Filter firmness results were obtained by placing a filter plug under a 19 mm diameter platen. The platen was brought into contact with the filter and an initial uncompressed diameter reading taken. In this condition an actual force of some 27 grams was exerted on the filter. The platen was then loaded with an additional 100 grams of weight. After about 10 seconds under this loading, a second reading was taken. The firmness was reported as a percentage and was calculated by multiplying the ratio of the second reading to the first reading by 100. In general, the range of filter firmnesses will be from about 94 percent to about 99 percent with a preferred range of from about 96 percent to about 98 percent. This test was also performed on filter plugs attached to a tobacco rod (i.e., a normal filter cigarette construction). These cigarettes were then smoked using a continuous draw on the lit cigarette of 185 cc per minute to determine filter collapse as shown in FIG. 11.
In general, filter pressure drop is the pressure drop in centimeters of water when 1050 cm3 /min. of air is passed through a filter plug. These pressure drops may be normalized to unit length of filter plug by dividing by the actual filter length. In accordance with the invention, the pressure drop will be generally in the range of about 0.1 to 6.0 cm water/cm filter length with preferred pressure drop in the range of from about 0.5 to about 4.5 cm water/cm filter length.
Total particulate matter (TPM) produced from smoking a cigarette with a filter (21 mm long) was determined using the FTC (Federal Trade Commission) method. A tobacco rod (70 mm × 8.0 mm diameter) was attached to the filter plug and inserted into a smoking machine (RM 4/CS Model) available from Heinr. Borgwaldt. Smoking was done by taking 35 cc puffs of two-second duration once a minute. The total particulate matter (TPM) was determined by weighing the Cambridge filter pad before and after smoking.

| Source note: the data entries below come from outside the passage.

-- ==== Sys2Proof/Machine/Operands.lean ====
section
/-! DEFINITION. The operand forms of the frame-level operations: the reads of a Verified Frame (spec 20_memory.md R56),
every field kind of 30_encoding.md R78 (44_dispatcher.md R157 to R162, 46_io_sample.md R191), and the field engine that
walks a format (44_dispatcher.md R155, R163). Pure functions of the frame and the format (R154). -/

namespace Sys2Proof.Machine

/-! ## Reads of the frame -/

/-- `be(s)`: the unsigned integer whose most significant byte is the first (00_scope.md R9). -/
def be (bs : List Byte) : Nat := bs.foldl (fun acc b => acc * 256 + b.toNat) 0

/-- `MemBytes(a, n)` (00_scope.md R11). -/
def memBytes (frame : List Byte) (a n : Nat) : List Byte := (frame.drop a).take n

/-- `MemRead(a, n)` (00_scope.md R11, 20_memory.md R56). -/
def memRead (frame : List Byte) (a n : Nat) : Nat := be (memBytes frame a n)

/-- The 1-byte, 2-byte and 8-byte reads as register values. -/
def read8 (frame : List Byte) (a : Nat) : Byte := BitVec.ofNat 8 (memRead frame a 1)

/-- See `read8`. -/
def read16 (frame : List Byte) (a : Nat) : U16 := BitVec.ofNat 16 (memRead frame a 2)

/-- See `read8`. -/
def read64 (frame : List Byte) (a : Nat) : U64 := BitVec.ofNat 64 (memRead frame a 8)

/-! ## The field engine -/

/-- Why the decode of a frame stopped: the reason and the field it stopped at (60_exceptions.md R213). -/
structure Failure where
  reason : Reason
  field  : FieldName
  deriving DecidableEq, Repr

/-- What a field read gives: the fields placed in the record and the new cursor, or a failure. -/
abbrev FieldResult := Except Failure (Fields × Nat)

/-- `need(n, name)`: does a read of `n` bytes at `pos` stay in the frame (44_dispatcher.md R162, 20_memory.md R58).
The sum is a natural number, so it cannot wrap (43_assembler.md R140). -/
def fits (frame : List Byte) (pos n : Nat) : Bool := pos + n ≤ frame.length

/-- A read of `n` bytes that any value passes (44_dispatcher.md R157, R158). -/
def readPlain (frame : List Byte) (pos n : Nat) (name : FieldName) (v : Value) : FieldResult :=
  if fits frame pos n then .ok ([(name, v)], pos + n) else .error ⟨.shortFrame, name⟩

/-- A read of `n` bytes whose value must pass a test, made after the bounds test (R159, R160, R163). -/
def readChecked (frame : List Byte) (pos n : Nat) (name : FieldName) (v : Value) (good : Bool) (bad : Reason) :
    FieldResult :=
  if fits frame pos n then
    if good then .ok ([(name, v)], pos + n) else .error ⟨bad, name⟩
  else .error ⟨.shortFrame, name⟩

/-- The analog samples whose flags are set, in the order given (46_io_sample.md R191 step 5, R195). -/
def readAnalog (frame : List Byte) (amask : Byte) :
    List Channel → Nat → Except Failure (List (Channel × U16) × Nat)
  | [], pos      => .ok ([], pos)
  | c :: cs, pos =>
    if Channel.isSet amask c then
      if fits frame pos 2 then
        match readAnalog frame amask cs (pos + 2) with
        | .ok (vs, q) => .ok ((c, read16 frame pos) :: vs, q)
        | .error e    => .error e
      else .error ⟨.shortFrame, .asample c⟩
    else readAnalog frame amask cs pos

/-- The digital samples word, present exactly when the raw mask is not zero (46_io_sample.md R191 step 4, R194). -/
def readDigital (frame : List Byte) (dmask : U16) (pos : Nat) : Except Failure (Option U16 × Nat) :=
  if dmask != 0 then
    if fits frame pos 2 then .ok (some (read16 frame pos), pos + 2) else .error ⟨.shortFrame, .dsamples⟩
  else .ok (none, pos)

/-- The conditional part of `IOSAMPLES`, behind the two masks (46_io_sample.md R191 steps 4 and 5). -/
def readSamples (frame : List Byte) (dmask : U16) (amask : Byte) (pos : Nat) : FieldResult :=
  match readDigital frame dmask pos with
  | .error e   => .error e
  | .ok (d, p) =>
    match readAnalog frame amask Channel.order p with
    | .error e    => .error e
    | .ok (vs, q) =>
      .ok ([(.dmask, .u16 dmask), (.amask, .u8 amask), (.dsamples, .optU16 d), (.asamples, .samples vs)], q)

/-- `IOSAMPLES`: both masks, then what they select (46_io_sample.md R190, R191). The four values it gives are the four
of R191 before the tail (DEDUCED, log 10, safe). -/
def readIoSamples (frame : List Byte) (pos : Nat) : FieldResult :=
  if fits frame pos 2 then
    if fits frame (pos + 2) 1 then
      readSamples frame (read16 frame pos) (read8 frame (pos + 2)) (pos + 3)
    else .error ⟨.shortFrame, .amask⟩
  else .error ⟨.shortFrame, .dmask⟩

/-- `read_field(f, pos)` (44_dispatcher.md R155, R157 to R160). -/
def readField (frame : List Byte) (f : Field) (pos : Nat) : FieldResult :=
  match f with
  | .u8 name        => readPlain frame pos 1 name (.u8 (read8 frame pos))
  | .u16 name       => readPlain frame pos 2 name (.u16 (read16 frame pos))
  | .u64 name       => readPlain frame pos 8 name (.u64 (read64 frame pos))
  | .bytes name n   => readPlain frame pos n name (.bytes (memBytes frame pos n))
  | .const8 name c  =>
    readChecked frame pos 1 name (.u8 (read8 frame pos)) (read8 frame pos == c) .constMismatch
  | .const16 name c =>
    readChecked frame pos 2 name (.u16 (read16 frame pos)) (read16 frame pos == c) .constMismatch
  | .enum8 name set =>
    readChecked frame pos 1 name (.u8 (read8 frame pos)) (set.contains (read8 frame pos)) .enumOutOfSet
  | .ioSamples      => readIoSamples frame pos

/-- The fields of a format in list order, the cursor moving past each; the first failure ends the walk
(44_dispatcher.md R155, R163). -/
def readFields (frame : List Byte) : List Field → Nat → FieldResult
  | [], pos      => .ok ([], pos)
  | f :: fs, pos =>
    match readField frame f pos with
    | .error e   => .error e
    | .ok (v, p) =>
      match readFields frame fs p with
      | .error e   => .error e
      | .ok (w, q) => .ok (v ++ w, q)

/-- `run_fields`: the fields from address 1, then the tail, which takes all that is left (44_dispatcher.md R155,
R161); a failure stands alone, without a partial record (R163, 60_exceptions.md R213). -/
def runFields (variant : Variant) (fmt : Format) (frame : List Byte) : OutEvent :=
  match readFields frame fmt.fixed 1 with
  | .error e   => .decodeFailure (some variant.tag) e.reason (some e.field)
  | .ok (v, p) => .record variant (v ++ [(fmt.tail, .bytes (memBytes frame p (frame.length - p)))])

end Sys2Proof.Machine
end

Filter efficiency was determined by measuring total particulate matter (TPM), as described above. To calculate the efficiency, the results from smoking a cigarette rod with an installed filter plug were divided by the results from smoking a filterless control tobacco rod and multiplying by 100 to express the efficiency as a percentage.
Moisture delivery in TPM was also determined by extracting the Cambridge filter pad with isopropyl alcohol (methanol as internal reference) followed by gas chromatography (GC). Nicotine delivery was determined by extraction of the Cambridge filter pads with methanol-hydrochloric acid followed by uv spectrophotometry.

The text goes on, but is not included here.